(Provided data)

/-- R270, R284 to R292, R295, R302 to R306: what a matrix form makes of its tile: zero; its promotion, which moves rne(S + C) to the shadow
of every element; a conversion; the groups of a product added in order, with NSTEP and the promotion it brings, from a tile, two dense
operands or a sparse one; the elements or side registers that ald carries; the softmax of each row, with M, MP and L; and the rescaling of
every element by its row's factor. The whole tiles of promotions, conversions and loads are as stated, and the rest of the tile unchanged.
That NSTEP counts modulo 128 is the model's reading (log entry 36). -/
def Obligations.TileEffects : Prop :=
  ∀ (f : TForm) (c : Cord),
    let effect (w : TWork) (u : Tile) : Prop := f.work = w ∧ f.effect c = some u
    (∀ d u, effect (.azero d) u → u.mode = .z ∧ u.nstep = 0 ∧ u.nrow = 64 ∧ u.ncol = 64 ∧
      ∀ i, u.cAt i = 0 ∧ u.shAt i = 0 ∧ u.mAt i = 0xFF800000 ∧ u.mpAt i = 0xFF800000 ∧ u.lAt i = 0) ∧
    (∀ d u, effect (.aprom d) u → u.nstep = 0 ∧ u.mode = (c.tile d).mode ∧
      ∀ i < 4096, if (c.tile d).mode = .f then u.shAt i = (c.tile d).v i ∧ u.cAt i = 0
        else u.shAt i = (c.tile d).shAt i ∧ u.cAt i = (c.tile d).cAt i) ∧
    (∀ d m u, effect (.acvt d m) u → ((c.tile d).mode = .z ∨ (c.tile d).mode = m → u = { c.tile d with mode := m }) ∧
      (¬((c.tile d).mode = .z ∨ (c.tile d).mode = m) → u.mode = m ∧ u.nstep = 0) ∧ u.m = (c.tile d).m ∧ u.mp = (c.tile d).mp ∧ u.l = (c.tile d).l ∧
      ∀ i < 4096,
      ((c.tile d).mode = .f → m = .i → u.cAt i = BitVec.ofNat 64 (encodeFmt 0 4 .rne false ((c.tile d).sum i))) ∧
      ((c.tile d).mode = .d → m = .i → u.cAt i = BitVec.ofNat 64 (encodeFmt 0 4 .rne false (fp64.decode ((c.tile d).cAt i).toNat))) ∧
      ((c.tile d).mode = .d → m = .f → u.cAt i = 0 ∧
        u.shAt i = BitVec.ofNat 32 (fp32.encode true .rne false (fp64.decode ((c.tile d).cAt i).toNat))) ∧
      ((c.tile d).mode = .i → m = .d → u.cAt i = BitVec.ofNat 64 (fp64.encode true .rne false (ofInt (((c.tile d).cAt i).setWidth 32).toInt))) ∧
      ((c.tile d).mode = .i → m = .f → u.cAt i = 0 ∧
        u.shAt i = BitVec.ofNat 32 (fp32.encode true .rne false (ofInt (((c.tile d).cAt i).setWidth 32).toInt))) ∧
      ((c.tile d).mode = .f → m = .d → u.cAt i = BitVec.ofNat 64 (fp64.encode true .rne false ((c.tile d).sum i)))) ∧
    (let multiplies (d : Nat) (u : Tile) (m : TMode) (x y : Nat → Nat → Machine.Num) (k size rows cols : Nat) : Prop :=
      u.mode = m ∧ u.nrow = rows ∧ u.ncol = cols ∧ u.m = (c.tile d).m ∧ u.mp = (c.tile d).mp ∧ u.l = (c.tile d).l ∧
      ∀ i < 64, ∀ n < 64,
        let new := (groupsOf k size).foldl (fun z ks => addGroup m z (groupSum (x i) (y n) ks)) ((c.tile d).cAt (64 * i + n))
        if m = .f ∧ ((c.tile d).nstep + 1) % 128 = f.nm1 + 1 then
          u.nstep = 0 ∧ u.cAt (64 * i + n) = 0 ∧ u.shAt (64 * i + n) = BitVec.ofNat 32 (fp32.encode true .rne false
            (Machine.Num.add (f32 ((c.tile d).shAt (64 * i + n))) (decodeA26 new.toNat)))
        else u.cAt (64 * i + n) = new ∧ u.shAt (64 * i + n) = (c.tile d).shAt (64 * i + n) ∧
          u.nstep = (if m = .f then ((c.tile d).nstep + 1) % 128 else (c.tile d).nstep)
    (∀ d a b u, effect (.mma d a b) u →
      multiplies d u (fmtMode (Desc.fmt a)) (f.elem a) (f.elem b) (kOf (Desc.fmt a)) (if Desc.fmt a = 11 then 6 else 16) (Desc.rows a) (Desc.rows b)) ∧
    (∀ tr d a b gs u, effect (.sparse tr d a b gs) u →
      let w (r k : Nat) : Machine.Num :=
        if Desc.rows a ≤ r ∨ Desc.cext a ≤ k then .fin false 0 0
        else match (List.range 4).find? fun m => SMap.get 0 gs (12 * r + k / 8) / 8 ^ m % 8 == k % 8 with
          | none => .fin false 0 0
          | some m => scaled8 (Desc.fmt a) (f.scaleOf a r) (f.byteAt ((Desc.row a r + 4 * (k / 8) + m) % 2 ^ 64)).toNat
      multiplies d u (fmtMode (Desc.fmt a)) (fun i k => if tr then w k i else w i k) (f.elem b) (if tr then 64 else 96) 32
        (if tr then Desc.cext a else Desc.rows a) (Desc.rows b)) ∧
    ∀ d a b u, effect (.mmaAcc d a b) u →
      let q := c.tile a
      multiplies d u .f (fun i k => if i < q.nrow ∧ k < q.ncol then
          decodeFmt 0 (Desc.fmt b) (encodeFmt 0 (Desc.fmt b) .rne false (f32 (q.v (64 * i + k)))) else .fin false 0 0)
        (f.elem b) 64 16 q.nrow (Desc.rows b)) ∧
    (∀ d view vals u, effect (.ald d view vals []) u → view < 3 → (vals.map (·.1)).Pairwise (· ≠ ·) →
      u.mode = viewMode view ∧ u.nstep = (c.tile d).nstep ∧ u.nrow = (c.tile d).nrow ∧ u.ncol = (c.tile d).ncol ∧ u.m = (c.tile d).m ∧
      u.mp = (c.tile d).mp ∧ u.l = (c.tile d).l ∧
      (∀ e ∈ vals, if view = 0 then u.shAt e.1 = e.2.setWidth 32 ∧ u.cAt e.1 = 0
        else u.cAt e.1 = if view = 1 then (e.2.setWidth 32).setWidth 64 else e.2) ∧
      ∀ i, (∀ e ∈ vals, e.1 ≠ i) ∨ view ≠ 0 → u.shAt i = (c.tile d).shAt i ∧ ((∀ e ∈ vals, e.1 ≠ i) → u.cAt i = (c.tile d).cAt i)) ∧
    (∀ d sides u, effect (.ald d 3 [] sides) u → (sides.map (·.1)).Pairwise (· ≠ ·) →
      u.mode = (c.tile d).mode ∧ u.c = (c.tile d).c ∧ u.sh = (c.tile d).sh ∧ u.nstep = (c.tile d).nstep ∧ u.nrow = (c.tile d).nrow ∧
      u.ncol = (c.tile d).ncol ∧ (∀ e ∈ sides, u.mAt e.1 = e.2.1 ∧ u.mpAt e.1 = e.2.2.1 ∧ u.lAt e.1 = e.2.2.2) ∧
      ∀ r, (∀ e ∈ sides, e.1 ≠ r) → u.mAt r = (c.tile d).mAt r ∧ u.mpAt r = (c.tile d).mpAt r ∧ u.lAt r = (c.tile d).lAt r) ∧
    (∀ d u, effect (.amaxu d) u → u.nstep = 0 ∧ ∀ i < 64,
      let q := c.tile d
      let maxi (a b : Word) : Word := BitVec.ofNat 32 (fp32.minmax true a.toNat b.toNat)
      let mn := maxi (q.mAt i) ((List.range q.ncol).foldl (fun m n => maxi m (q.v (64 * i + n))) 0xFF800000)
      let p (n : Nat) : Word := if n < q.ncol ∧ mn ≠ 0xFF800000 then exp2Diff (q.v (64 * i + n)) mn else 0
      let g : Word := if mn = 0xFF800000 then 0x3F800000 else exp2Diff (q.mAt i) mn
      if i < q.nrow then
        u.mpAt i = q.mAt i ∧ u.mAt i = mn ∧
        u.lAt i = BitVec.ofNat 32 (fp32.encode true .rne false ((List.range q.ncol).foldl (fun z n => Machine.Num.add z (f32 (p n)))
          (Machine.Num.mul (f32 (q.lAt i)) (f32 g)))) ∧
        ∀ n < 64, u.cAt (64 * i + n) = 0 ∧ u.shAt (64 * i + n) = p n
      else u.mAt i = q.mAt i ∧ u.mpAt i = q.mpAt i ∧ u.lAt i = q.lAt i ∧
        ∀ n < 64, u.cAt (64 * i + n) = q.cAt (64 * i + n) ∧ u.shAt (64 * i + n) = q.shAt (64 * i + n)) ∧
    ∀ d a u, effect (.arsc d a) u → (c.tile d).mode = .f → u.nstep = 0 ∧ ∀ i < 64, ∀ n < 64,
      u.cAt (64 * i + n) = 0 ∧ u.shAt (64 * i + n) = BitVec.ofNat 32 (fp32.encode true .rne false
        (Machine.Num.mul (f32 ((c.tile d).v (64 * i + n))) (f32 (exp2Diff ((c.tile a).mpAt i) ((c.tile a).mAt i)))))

(End Provided data)

## Exercise aim
Can you repeat, word for word, every line above from the one containing "(f : TForm)" down to the one containing "(∀ d u, effect (.aprom", including both?

## Result for this exercise
  ∀ (f : TForm) (c : Cord),
    let effect (w : TWork) (u : Tile) : Prop := f.work = w ∧ f.effect c = some u
    (∀ d u, effect (.azero d) u → u.mode = .z ∧ u.nstep = 0 ∧ u.nrow = 64 ∧ u.ncol = 64 ∧
      ∀ i, u.cAt i = 0 ∧ u.shAt i = 0 ∧ u.mAt i = 0xFF800000 ∧ u.mpAt i = 0xFF800000 ∧ u.lAt i = 0) ∧
    (∀ d u, effect (.aprom d) u → u.nstep = 0 ∧ u.mode = (c.tile d).mode ∧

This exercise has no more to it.